Lady fully grown is just over 14 pounds.... she is a skinny thing, I am not sure of her height as she things the tape measure is a toy...but they do grow to around 9 months...they have periods of less fast, and then will have a crazy growth spurt.


----------



## marzy (Aug 20, 2010)

boycie slowed his growth rate down at 5 6 months and,weighed 9 kg his weight only went up to 9.3kg as he's now 15 months 
he did get taller tho xx 
marzy xx


----------



## Rufini (Sep 9, 2011)

Vincent was just weighed at the vets and he's 5kg at 17 weeks  He'll be neither big nor small!!


----------



## Kaz (Oct 12, 2011)

Benji was 3.10kg yesterday and is about 10" tall at almost 10 weeks, he's some catching up to do - but he looks much stockier because of all his glorious fur, I can never believe how skinny he looks when he comes out of the bath!! Xx


----------



## Rufini (Sep 9, 2011)

I just measured Vincent and he's about 13 inches...although he was scared of my ruler!

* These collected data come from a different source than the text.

-- ==== Sys2Proof/Tests/Slice0.lean ====
section
/-! SUPPORT. Tests: a state and operands that meet the hypotheses of each clause of the statements, an ill-formed term for
each check of WellFormed, and single steps whose results are the spec's own numbers. -/

open Sys2Proof Sys2Proof.Machine

section Slice0Tests

-- One theorem after another: each thread of the checker takes 256 MB of stack.
set_option Elab.async false

/-! ### A state for the witnesses -/

/-- A session of a commissioning client over host SPI. -/
def tSes : Session := { num := 1, role := 6, source := .spi, client := 7 }

/-- A module that runs, with one session. -/
def tUp : State :=
  { State.reset with
    pm := { State.reset.pm with state := .ready, step := 9 }
    sy := { State.reset.sy with sessions := [tSes] }
    tb := { State.reset.tb with running := true, now := { epoch := 0, ns := 2000 } }
    rows := { State.reset.rows with running := true, lastRow := some 0 } }

/-- A request in that session, with the MAC of its payload. -/
def tReq (op : Nat) (p : Bytes) : Req := { mac := macOf [] false (reqCovered {} op p) }

theorem tAcc {s : State} {op fixed : Nat} {p : Bytes} {role : Nat → Bool} (h1 : s.coreUp = true)
    (h2 : s.sy.sessions = [tSes]) (h3 : s.loaderRuns = false ∨ op ∈ loaderOpcodes) (h4 : fixed ≤ p.length)
    (h5 : role 6 = true) (h0 : s.rows.cpRestarting = false := by rfl) : Accepted s (tReq op p) op p fixed role tSes :=
  ⟨h1, h0, rfl, rfl, by simp [State.session, h2, tReq, tSes], rfl, rfl, rfl, Nat.zero_lt_one, h3, h4, rfl, h5⟩

theorem tPl {s : State} {fixed : Nat} {p : Bytes} (h1 : s.coreUp = true) (h4 : fixed ≤ p.length)
    (h0 : s.rows.cpRestarting = false := by rfl) : Plain s {} p fixed :=
  ⟨h1, h0, rfl, rfl, rfl, h4, rfl⟩

/-! ### Witnesses -/

set_option maxRecDepth 4000 in
/-- Each clause of CastOnCommands has a state and operands that meet its hypotheses. -/
theorem witness_cast_on_commands :
    (∃ (s : State), s.pm.state = .off ∧
      s.pm.holdRelay = true ∧
      s.pm.wakeWait = false ∧
      s.pm.disconnected = false) ∧
    (∃ (s : State), s.pm.state = .slot ∧
      s.pm.sagPaused = false) ∧
    (∃ (s : State), s.pm.state = .castOn ∧
      s.pm.step = 1 ∧
      s.pm.stepWait = 0 ∧
      s.pm.sagPaused = false ∧
      s.ld.recovery = false) ∧
    (∃ (s : State) (c : CastOnInp), s.pm.state = .castOn ∧
      s.pm.step = 3 ∧
      s.pm.stepWait = 0 ∧
      s.pm.sagPaused = false ∧
      s.ld.recovery = false ∧
      c.fault ≠ 0) ∧
    (∃ (s : State), (s.pm.state = .castOn ∨ (s.pm.state = .powerFail ∧ s.pm.failFrom = .castOn)) ∧
      s.pm.step = 1 ∧
      s.pm.stepWait = 0 ∧
      s.pm.sagPaused = false) ∧
    (∃ (s : State), s.pm.step = 9) :=
  ⟨-- 1
    ⟨{ tUp with pm := { tUp.pm with state := .off, holdRelay := true, wakeWait := false, disconnected := false } },
      by decide +kernel⟩,
    -- 2
    ⟨{ tUp with pm := { tUp.pm with state := .slot, sagPaused := false } },
      by decide +kernel⟩,
    -- 3
    ⟨{ tUp with pm := { tUp.pm with state := .castOn, step := 1, stepWait := 0, sagPaused := false }, ld := { tUp.ld with recovery := false } },
      by decide +kernel⟩,
    -- 4
    ⟨{ tUp with pm := { tUp.pm with state := .castOn, step := 3, stepWait := 0, sagPaused := false }, ld := { tUp.ld with recovery := false } }, { fault := 0x0301 },
      by decide +kernel⟩,
    -- 5
    ⟨{ tUp with pm := { tUp.pm with state := .castOn, step := 1, stepWait := 0, sagPaused := false } },
      by decide +kernel⟩,
    -- 6
    ⟨{ tUp with pm := { tUp.pm with step := 9 } },
      by decide +kernel⟩⟩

So it was hard to see for sure.
Silly little thing!

He's just mostly leg though...!


----------



## DONNA (Jan 7, 2011)

He sounds fine to me but then my puppy is huge!!(its all fluff honest!)


----------



## curt3007 (May 28, 2011)

George is 6 months and 10.5kg, about 15 inches I would say


----------



## Janev1000 (Oct 4, 2011)

Biscuit is nearly 12 weeks and was weighed at 4.2kg today and is about 8" tall. He has been fussier with his food over the last week but still gained 600g! I don't think he is going to be really tall but may have a stockier build instead. He sometimes looks like a bunny from behind hopping along! His Mum is an American toy and his dad is a miniature at 12". People keep saying he is going to be big as he has big paws - although they don't look overly big to me - must be all the fur around them!


----------